## Exercise aim
From the data below, copy each line that includes the word "DEDUCED".

## Data listing
========================================================================
/-- The refusals of an mtov (R212, R213). -/
def refuseTov (c : Command) : Option Nat :=
  let rows := field (c.e 0) 15 8
  let per := if field (c.e 0) 29 28 = 2 then 2 else 1
  refusal [(e0Reserved c || rows = 0 || decide (24 < rows) || decide (128 < cmdRow0 c + rows)
      || atypeBad c || decide (c.snap.vwSize < field (c.e 0) 4 0 + per * rows), 0x0402),
    (c.snap.displaced || c.snap.task.isSome, 0x0403)]

/-- The status with which a command is refused at acceptance behind the queue `q` (R213, R390). -/
def refuseMatrix (s : State) (t : Nat) (q : List Command) (c : Command) : Option Nat :=
  let tl := tile s t
  if c.cmd = cmdLoad then refuseLoad s t c
  else if c.cmd = cmdMma then refuseMma tl q c
  else if c.cmd = cmdMmas then refuseMmas tl q c
  else if c.cmd = cmdGemm then refuseGemm c
  else if c.cmd = cmdDrain then refuseDrain s t c
  else if c.cmd = cmdTov then refuseTov c
  else none

/-! ### Acceptance, start and completion (R201) -/

/-- A task's command has ended: its stage manager learns of it (R222). -/
def taskEnded (s : State) (id st done : Nat) : State :=
  { s with clusters := smMap (fun _ k =>
      { k with running := k.running.map (fun x =>
          if x.id = id then { x with finished := some (st, done) } else x) }) s.clusters }

/-- A command ends with status and DONE, or in order: its signal, or its task's end. -/
def matrixEnd (s : State) (c : Command) (fail : Option (Nat × Nat)) : State :=
  match c.snap.task with
  | some k => taskEnded s k ((fail.map (·.1)).getD 0) ((fail.map (·.2)).getD 0)
  | none => cmdSignal s c.snap.tid 0 c.snap.cue fail

/-- MATRIX_ACCEPT (R201, R213): the oldest arrival enters the queue, or is refused. -/
def execMatrixAccept (t : Nat) (s : State) : Host.Outcome State Fault Refusal :=
  let tl := tile s t
  match tl.mArrivals with
  | [] => .next s
  | c :: rest =>
    if 16 ≤ tl.mQueue.length then .next s
    else
      match refuseMatrix s t tl.mQueue c with
      | some st =>
        let s := updTile s t fun tl => freeGone { tl with mArrivals := rest }
        .next (acceptThread (matrixEnd s c (some (st, 0))) c)
      | none =>
        let s := updTile s t fun tl => { tl with mArrivals := rest, mQueue := tl.mQueue ++ [c] }
        let s := if c.snap.task.isNone then portMore s c.snap.tid 0 else s
        .next (acceptThread s c)

/-- The units a command occupies: load 1, array 2, drain 4 (R201). -/
def cmdUnits (c : Command) : Nat :=
  if c.cmd = cmdLoad then 1 else if c.cmd = cmdGemm then 3
  else if c.cmd = cmdDrain || c.cmd = cmdTov then 4 else 2

/-- Whether two commands conflict (R201). -/
def conflicts (tl : Tile) (c d : Command) : Bool :=
  let q := fun (x : Command) => earlierThan tl.mQueue x.id
  cmdNames tl (q c) c &&& cmdWrites tl (q d) d != 0
    || cmdWrites tl (q c) c &&& cmdNames tl (q d) d != 0

/-- Rows that a command of rows has in all. -/
def rowCount (c : Command) : Nat :=
  if c.cmd = cmdTov then field (c.e 0) 15 8 else cmdRows c

/-- Whether a command of rows has done them all and holds its unit no more, though its writes may not
have reached their banks yet (R201, R216). -/
def rowsDone (c : Command) : Bool :=
  (c.cmd == cmdLoad || c.cmd == cmdDrain || c.cmd == cmdTov) && decide (rowCount c ≤ c.done)

/-- Whether an accepted command may start (R201). -/
def matrixReady (tl : Tile) (c : Command) : Bool :=
  let u := cmdUnits c
  !c.started
    && tl.mQueue.all (fun d => !d.started || rowsDone d || cmdUnits d &&& u == 0)
    && (earlierThan tl.mQueue c.id).all (fun d =>
      (d.started || cmdUnits d &&& u == 0) && !conflicts tl c d)

/-- A command of the engine's queue. -/
def matrixCmd (s : State) (t id : Nat) : Option Command :=
  (tile s t).mQueue.find? (fun c => c.id == id)

/-- A command of the engine's queue replaced. -/
def putMatrixCmd (s : State) (t : Nat) (c : Command) : State :=
  updTile s t fun tl => { tl with mQueue := tl.mQueue.map (fun d => if d.id = c.id then c else d) }

/-- MATRIX_START (R201): mload's tag is set (R196); an XE8 source begins at its OFFSET. -/
def execMatrixStart (t id : Nat) (s : State) : Host.Outcome State Fault Refusal :=
  match matrixCmd s t id with
  | some c =>
    if matrixReady (tile s t) c then
      let first := if c.cmd = cmdLoad then pOff c.b else if c.cmd = cmdGemm then pOff c.a else 0
      let c' := if c.done = 0 then { c with started := true, srcA := first, srcB := pOff c.b }
        else { c with started := true }
      let s := putMatrixCmd s t c'
      .next (if c.cmd = cmdLoad then
          updTile s t fun tl =>
            { tl with slotTag := smSet tl.slotTag (c.a.toNat % 16) (ptrTag c.b) }
        else s)
    else .next s
  | none => .next s

/-- A command leaves the queue and ends. -/
def matrixFinish (s : State) (t : Nat) (c : Command) (fail : Option (Nat × Nat)) : State :=
  let s := updTile s t fun tl => freeGone { tl with mQueue := tl.mQueue.filter (·.id != c.id) }
  let s := if c.snap.task.isNone then portLess s c.snap.tid 0 else s
  matrixEnd (lateDone (fwdDone s c.id) c.id) c fail

/-- What remains of a started command of rows, `n` of them (all of them at completion; fewer when
a stop of R217 interrupts it). -/
def matrixRows (t n : Nat) (c : Command) (s : State) : RunRes :=
  if c.cmd = cmdLoad then
    runRows (fun c s => loadRow t (c.a.toNat % 16) (cmdRow0 c + c.done) c.done
      (field (c.e 0) 63 32) c.b c s) n c s
  else if c.cmd = cmdDrain then runRows (drainRow t) n c s
  else runRows (tovRow t) n c s

/-- The array's work of an mma, mmas or mzero: the tile after it, and a stop's status and DONE. -/
def arrayWork (tl : Tile) (c : Command) : Tile × Option (Nat × Nat) :=
  if c.cmd = cmdMma then
    match denseStep tl (c.a.toNat % 16) (c.b.toNat % 16) (c.e 0 % 4) with
    | .ok tl => (tl, none)
    | .error st => (tl, some (st, 0))
  else if c.cmd = cmdMmas then sparseStep tl (sparseArgs c)
  else
    let a := c.a.toNat % 4
    ({ opClear tl accBase (accAt a 0) 65536 with acc := clearRange tl.acc (accAt a 0) 65536 }, none)

/-- A run of rows ends its command. -/
def finishRun (s0 : State) (t : Nat) (c0 : Command) : RunRes → State
  | .wait s => keepRequests s0 s
  | .stop c s st => matrixFinish s t c (some (st, c.done))
  | .done c s =>
    if c0.cmd = cmdDrain then
      match drainLen t c s with
      | .done c s => matrixFinish s t c none
      | .stop c s st => matrixFinish s t c (some (st, c.done))
      | .wait s => keepRequests s0 s
    else matrixFinish s t c none

/-- A command of rows between two of them: the source unit that an XE8 load has used in part stays as it has
been read (R204). -/
def holdRest (s : State) (t : Nat) (c : Command) : Command :=
  if c.cmd = cmdLoad && pFmt c.b = 12 && c.srcA % 64 != 0 then
    { c with seen := readAhead s 3 t (c.srcA / 64) c.seen }
  else c

/-- A started command of rows does some of them: the number is free (log 17 [DEDUCED]). -/
def matrixMove (t id : Nat) (s : State) : State :=
  match matrixCmd s t id with
  | none => s
  | some c =>
    let left := rowCount c - c.done
    if !c.started || cmdUnits c = 2 || c.cmd = cmdGemm || left = 0 then s
    else
      let (n, s1) := draw s
      match matrixRows t (n % left + 1) c s1 with
      | .done c s => putMatrixCmd s t (holdRest s t c)
      | r => finishRun s1 t c r

/-- The source of a load's element rows: pointer, first byte, rows, bytes from one row to the next, and
the 64-B units a row may touch (R203, R209). -/
def loadSource (c : Command) (d : Nat) : Word × Nat × Nat × Nat × Nat :=
  if c.cmd = cmdGemm then
    let p := if d % 2 = 0 then c.a else c.b
    let e := if d % 2 = 0 then c.e 1 else c.e 2
    if pFmt p = 12 then (p, if d % 2 = 0 then c.srcA else c.srcB, 128, 184, 4)
    else (p, pOff p + c.done * field e 63 32, 128, field e 31 0, 3)
  else if pFmt c.b = 12 then (c.b, c.srcA, cmdRows c - c.done, 184, 4)
  else (c.b, pOff c.b, cmdRows c, field (c.e 0) 63 32, 3)

/-- A started load or mgemm reads one of its source units ahead: which one is free (R204, log 17
[DEDUCED]). -/
def matrixAhead (t id : Nat) (s : State) : State :=
  match matrixCmd s t id with
  | none => s
  | some c =>
    if !c.started || !(c.cmd == cmdLoad || c.cmd == cmdGemm) then s
    else
      let (d, s) := draw s
      let (_, first, rows, stride, n) := loadSource c d
      let a := first + d / 2 % rows * stride + 64 * (d / 2 / rows % n)
      if spadSize ≤ a then s
      else putMatrixCmd s t { c with seen := readAhead s 3 t (a / 64) c.seen }

/-- MATRIX_COMPLETE (R201): a started command has done its work; an mgemm has done its last step. -/
def execMatrixComplete (t id : Nat) (s : State) : Host.Outcome State Fault Refusal :=
  match matrixCmd s t id with
  | some c =>
    if !c.started then .next s
    else if c.cmd = cmdGemm then
      if gemmSteps c ≤ c.done then .next (matrixFinish s t c none) else .next s
    else if cmdUnits c = 2 then
      let (tl, fail) := arrayWork (tile s t) c
      let s := if fail.any (·.1 = stUncorr) then chargeSram s t 3 else s
      .next (matrixFinish (setTile s t tl) t c fail)
    else .next (finishRun s t c (matrixRows t (rowCount c - c.done) c s))
  | none => .next s

/-- The two loads of an mgemm's step and its mma: the state after it with the operands' next XE8
places, or the status of its failure (R209). -/
def gemmStep (t : Nat) (c : Command) (s : State) : State × Except Nat (Nat × Nat) :=
  let ba := gemmSb c + 2 * (c.done % 2)
  let load := fun (slot : Nat) (p : Word) (e src : Nat) (s : State) =>
    let q := if pFmt p = 12 then p else pWith p (pOff p + c.done * field e 63 32)
    let s := updTile s t fun tl => { tl with slotTag := smSet tl.slotTag slot (ptrTag p) }
    runRows (fun c' s => loadRow t slot c'.done c'.done (field e 31 0) q c' s) 128
      { c with done := 0, srcA := src } s
  match load ba c.a (c.e 1) c.srcA s with
  | .stop _ s st => (s, .error st)
  | .wait s => (s, .error 0)
  | .done ca s =>
    match load (ba + 1) c.b (c.e 2) c.srcB s with
    | .stop _ s st => (s, .error st)
    | .wait s => (s, .error 0)
    | .done cb s =>
      match denseStep (tile s t) ba (ba + 1) (c.e 0 % 4) with
      | .error st => (if st = stUncorr then chargeSram s t 3 else s, .error st)
      | .ok tl => (setTile s t tl, .ok (ca.srcA, cb.srcA))

/-- MGEMM_STEP (R209): one step completes, or fails and ends the command. -/
def execMgemmStep (t id : Nat) (s : State) : Host.Outcome State Fault Refusal :=
  match matrixCmd s t id with
  | some c =>
    if c.started && c.cmd == cmdGemm && decide (c.done < gemmSteps c) then
      match gemmStep t c s with
      | (s, .ok (a, b)) =>
        .next (putMatrixCmd s t { c with done := c.done + 1, srcA := a, srcB := b, seen := [] })
      | (s, .error st) => .next (matrixFinish s t c (some (st, c.done)))
    else .next s
  | none => .next s

end Sys2Proof.Machine
end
========================================================================
## Output
/-- A started command of rows does some of them: the number is free (log 17 [DEDUCED]). -/
[DEDUCED]). -/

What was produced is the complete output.